Importing Data from csv file

- PakRailDist<-read.table ("C:/Users/moiz/Desktop/RailwayData.csv", header=T,

sep=",")

Plotting:

> names(PakRailDist)

[1] "Source" "Destination" "Distances.km."

> plot(Source ~ Destination , data = PakRailDist)

The image above is the plot of the data which shows the relationship amongst the

source city, destination city with respect to the railway distance between them.

PAIR PLOTTING

This is the pair plotting model of the same dataset which shows the distances of the

railway cities in pairs.

This representation works in pair so it takes the source station city from Column A of our

dataset and pairs it up with the city in Column B of our dataset. Results represents the

information of distances between the pairing railway cities.

HISTOGRAM:

The histogram above shows the distance in kilometer of various cities that we have

mentioned earlier and plotted in our graph. This histogram actually telling that the

major cities have source to destination railway distance in between 500km whereas

there are very few having source to destination distance above 2500km.

ADVANCE GRAPH PLOTS:

For advance graphing purpose we have used other graphing techniques in R project

rather than basic graphic programming in R. for this we have used ggplot to plot our

data using this command:

> install.packages("ggplot2")

After the installation we have performed several command line function to plot our

graph.

QPlot:

The picture above shows the quick visualization of a Qplot. We have used it to plot our

distances in km on x axis using this command:

> qplot(data=PakRailDist, x=Distances.km.)
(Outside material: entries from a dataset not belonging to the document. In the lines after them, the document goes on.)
/-- The access is made for the operator of a partition. -/
def byOperator (w : PortAccess) : Bool := match w with | .operator _ => true | _ => false

/-- The record and the local memory of a core for a debugger (R334, R335, R357): an operator's read is refused with status 2 where
the policy allows no dumps. -/
def State.portRecord (s : State) (who : PortAccess) (lcn : Nat) : State :=
  if !s.portReaches who lcn none then s.answer 1 []
  else if byOperator who && !(s.policy lcn).getLsbD 6 then s.answer 2 []
  else
    let r := s.contextRecord lcn true
    let r := if byOperator who then s.operatorRecord lcn r else r
    s.answer 0 (s.localCells lcn ++ r.map fun e => (dumpRecord + e.1, e.2))

/-- An eight-byte answer. -/
def State.answerWord (s : State) (w : Word) : State := s.answer 0 (seg 0 (leBytes 8 w.toNat))

/-- A register of a context read through the port, with supervisor rights (R338, R351): an operator's reads of counted values and of
what traps and stops leave follow the policy (R356, R357). -/
def State.portRegister (s : State) (who : PortAccess) (lcn k n : Nat) : State :=
  if (srCheck n false true none).isSome || (!s.portReaches who lcn (some n) || s.copyGone lcn k n) then s.answer 1 []
  else
    let v := s.srRead lcn k n true
    { s with tick := s.tick + b2n (srFree n) }.answerWord (if byOperator who then s.operatorReg lcn k n v else v)

/-- A register of R366 at a site (R366, R367): those of the logical tower placed there and its first core; at another site bstate and
the module's own, the rest as after reset (DESIGN CHOICE, log entry 89). -/
def State.siteReg (s : State) (n num : Nat) : Word :=
  let x := s.site n
  if x.st = 0 then s.srRead (8 * x.lt) 0 num true
  else
    match num with
    | 0x190 => BitVec.ofNat 64 x.bstate
    | 0x191 => s.srRead 0 0 0x191 true
    | 0x194 => BitVec.ofNat 64 (Ring.idle.shown 0)
    | 0x196 => s.srRead 0 0 0x196 true
    | 0x197 => BitVec.ofNat 64 (s.hottest * 2 ^ 40 + s.power)
    | 0x198 => 0x10000
    | _ => 0

/-- A register of the tower at a site, read by the service firmware over the configuration path. -/
def State.portSite (s : State) (who : PortAccess) (n num : Nat) : State :=
  if decide (who ≠ .config) || (Config.sites ≤ n || (num < 0x190 || 0x198 < num)) then s.answer 1 []
  else { s with tick := s.tick + b2n (srFree num) }.answerWord (s.siteReg n num)

/-- DUMP (R334, R335, R338, R357, R366): what the debugger, or the service firmware, reads through the port. -/
def execDump (lcn : Nat) (read : PortRead) (s : State) : Out :=
  .next (match read.what with
    | .record => s.portRecord read.who lcn
    | .register k num => s.portRegister read.who lcn k num.toNat
    | .site n num => s.portSite read.who n num.toNat)

/-! ## The trace unit (R353, R354, R257) -/

/-- A record as the operator stream carries it, if it does (R356, R357). -/
def State.operatorForm (s : State) (lcn : Nat) (r : List Byte) : Option (List Byte) :=
  let p := (s.policy lcn).toNat
  let kind := ofLeBytes (r.take 1)
  let cnt := p % 4
  let trc := p / 4 % 4
  let flt := p / 16 % 4
  if trc = 2 ∨ trc = 3 ∨ (trc = 1 ∧ kind ≠ 5 ∧ kind ≠ 6) ∨ (kind = 4 ∧ cnt ≠ 0) ∨ (kind = 5 ∧ 2 ≤ cnt) then none
  else
    let word := fun i => ofLeBytes ((r.drop (0x20 + 8 * i)).take 8)
    let r := if kind = 1 ∧ p / 128 % 2 = 1 then
        r.take 0x20 ++ (leBytes 8 (word 0 / 4096 * 4096) ++ (leBytes 8 (word 1 / 4096 * 4096) ++
          (leBytes 8 (word 2 / 4096 * 4096) ++ leBytes 8 (word 3 / 4096 * 4096 % 2 ^ 62 + word 3 / 2 ^ 63 * 2 ^ 63 + 2 ^ 62 + 0xFFF))))
      else r
    if flt = 0 ∨ ¬(kind = 2 ∨ kind = 3 ∨ kind = 7) then some r
    else
      let code := if kind = 2 then word 0 else if kind = 3 then word 0 / 2 ^ 59 % 8 else 2
      let head := if flt = 1 then r.take 0x20 else r.take 8 ++ zeros 24
      some (head ++ (leBytes 8 code ++ zeros 24))

/-- The place of trace record i in memory, where its page is present, writable, pinned and not under migration: reached through
the core's bound address space with supervisor rights (log entry 25). -/
def State.tracePlace (s : State) (lcn i : Nat) : Option Nat × State :=
  let c := s.coreAt lcn
  let va := bits (c.reg 0x168) 6 42 * 64 + 64 * i
  let q : Query := { part := s.partOf lcn, asid := c.bound, root := c.root, group := false, heap := none, rd := false, wr := true,
                     ex := false, ordinary := false, peer := false }
  if !isVirtual va then (none, s)
  else
    match s.translate lcn 0 q va with
    | (.ok pa leaf, s) =>
      (if leaf.getLsbD 6 && !s.fab.migs.any (fun m => m.old.toNat == pa / 2 ^ 18) then some pa else none, s)
    | (_, s) => (none, s)

/-- One record written at the next index, where it has a place. -/
def State.tryRecord (s : State) (lcn : Nat) (r : List Byte) : Bool × State :=
  let c := s.coreAt lcn
  let len := bits (c.reg 0x169) 0 32
  let wrap := bit (c.reg 0x16A) 62
  let i := bits (c.reg 0x16B) 0 32
  let i := if wrap ∧ len ≠ 0 then i % len else i
  if len ≤ i then (false, s)
  else
    match s.tracePlace lcn i with
    | (none, s) => (false, s)
    | (some pa, s) =>
      let next := if wrap then (i + 1) % len else i + 1
      (true, (s.placeBytes pa r).updCoreAt lcn fun c => c.setReg 0x16B (BitVec.ofNat 64 next))

/-- A record written, or dropped and counted. -/
def State.putRecord (s : State) (lcn : Nat) (r : List Byte) : State :=
  match s.tryRecord lcn r with
  | (true, s) => s
  | (false, s) => s.updCoreAt lcn fun c =>
    { c.setReg 0x16C (BitVec.ofNat 64 (satNat ((c.reg 0x16C).toNat + 1) (2 ^ 64 - 1))) with
      trace := { c.trace with dropped := true } }

/-- A record written to the buffer; the first after drops follows a record of kind 6, which itself counts as no drop. -/
def State.writeRecord (s : State) (lcn : Nat) (r : List Byte) : State :=
  let c := s.coreAt lcn
  if c.trace.dropped && bit (c.reg 0x16A) 6 then
    let lost := s.traceRecord lcn 0 6 [c.reg 0x16C, 0, 0, 0]
    match s.tryRecord lcn lost with
    | (false, s) => s.putRecord lcn r
    | (true, s) =>
      let s := s.updCoreAt lcn fun c =>
        { c with trace := { c.trace with dropped := false, operator := c.trace.operator ++ (s.operatorForm lcn lost).toList } }
      s.putRecord lcn r
  else s.putRecord lcn r

/-- The records formed are written to the buffer, and to the operator stream, in order. -/
def State.flushTrace (s : State) (lcn : Nat) : State :=
  let rs := (s.coreAt lcn).trace.queue
  let s := s.updCoreAt lcn fun c =>
    { c with trace := { c.trace with queue := [], operator := c.trace.operator ++ rs.filterMap (s.operatorForm lcn) } }
  rs.foldl (fun s r => s.writeRecord lcn r) s

/-- Every core's records written. -/
def State.flushTraces (s : State) : State :=
  ((s.cores.filter fun e => !e.2.trace.queue.isEmpty).map (·.1)).foldl State.flushTrace s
Now if we take a look at graph, we analyzed that the density is much higher from 0-

2000km showing distances of source to destination of several different cities in between

2000km. Afterwards we see only a single bar having much higher degree and that is of

Abottabad. If we take a look in our data we can see that its distance to various cities is

2279km that is showing here.

Now if we plot the above graph w.r.t y-axis, this will look like:

Here u can see scatter plot instead of bar chart and the detail of this graph is the same

as we have mentioned above.

TreeMap:

The picture above shows the visualization of Source to Distance. To visualize this we

have installed the treemap library and plotted this graph using the command:

> treemap(PakRailDist, index=c('Source','Destination'),vSize='Distances.km.')

If we take a look at the graph, it is clear that the squares representing the cities. The

bigger square shows that it is connected to most of the cities, inside this square

represent the cities that particular city is connected to. Now as we see from the graph

that Abottabad has maximum number of connecting nodes whereas Turbat has

minimum nodes connected. Also the area of the square inside the big square showing

the source to destination distance. The bigger the square inside, the greater the distance

would be.

DATA VISUALIZATION ON GEPHI:

We used gephi to visualize the betweeness centrality and closeness centrality between

the source and destination.

Results showed that Bahawalpur has the highest between ness centrality and Abbotabad

has the lowest between ness centrality.

Hyderabad has highest closeness centrality whereas Muree has lowest closeness

centrality.

Conclusion:

From the above findings and analysis we have concluded that this is a small world

network having most nodes connected to the others by hops. This is a weighted

network in which the distances between nodes are not always the same, i.e, there are

different distances between source and destination. This graph is highly connected.

Furthermore, the betweeness centrality shows that Bahawalpur is connected to most

number of cities whereas Abottabad is connected to least number of cities due to its

geographical location. Also, the closeness centrality shows that Hyderabad is close to a

number of cities whereas Muree has far distance from most of the cities.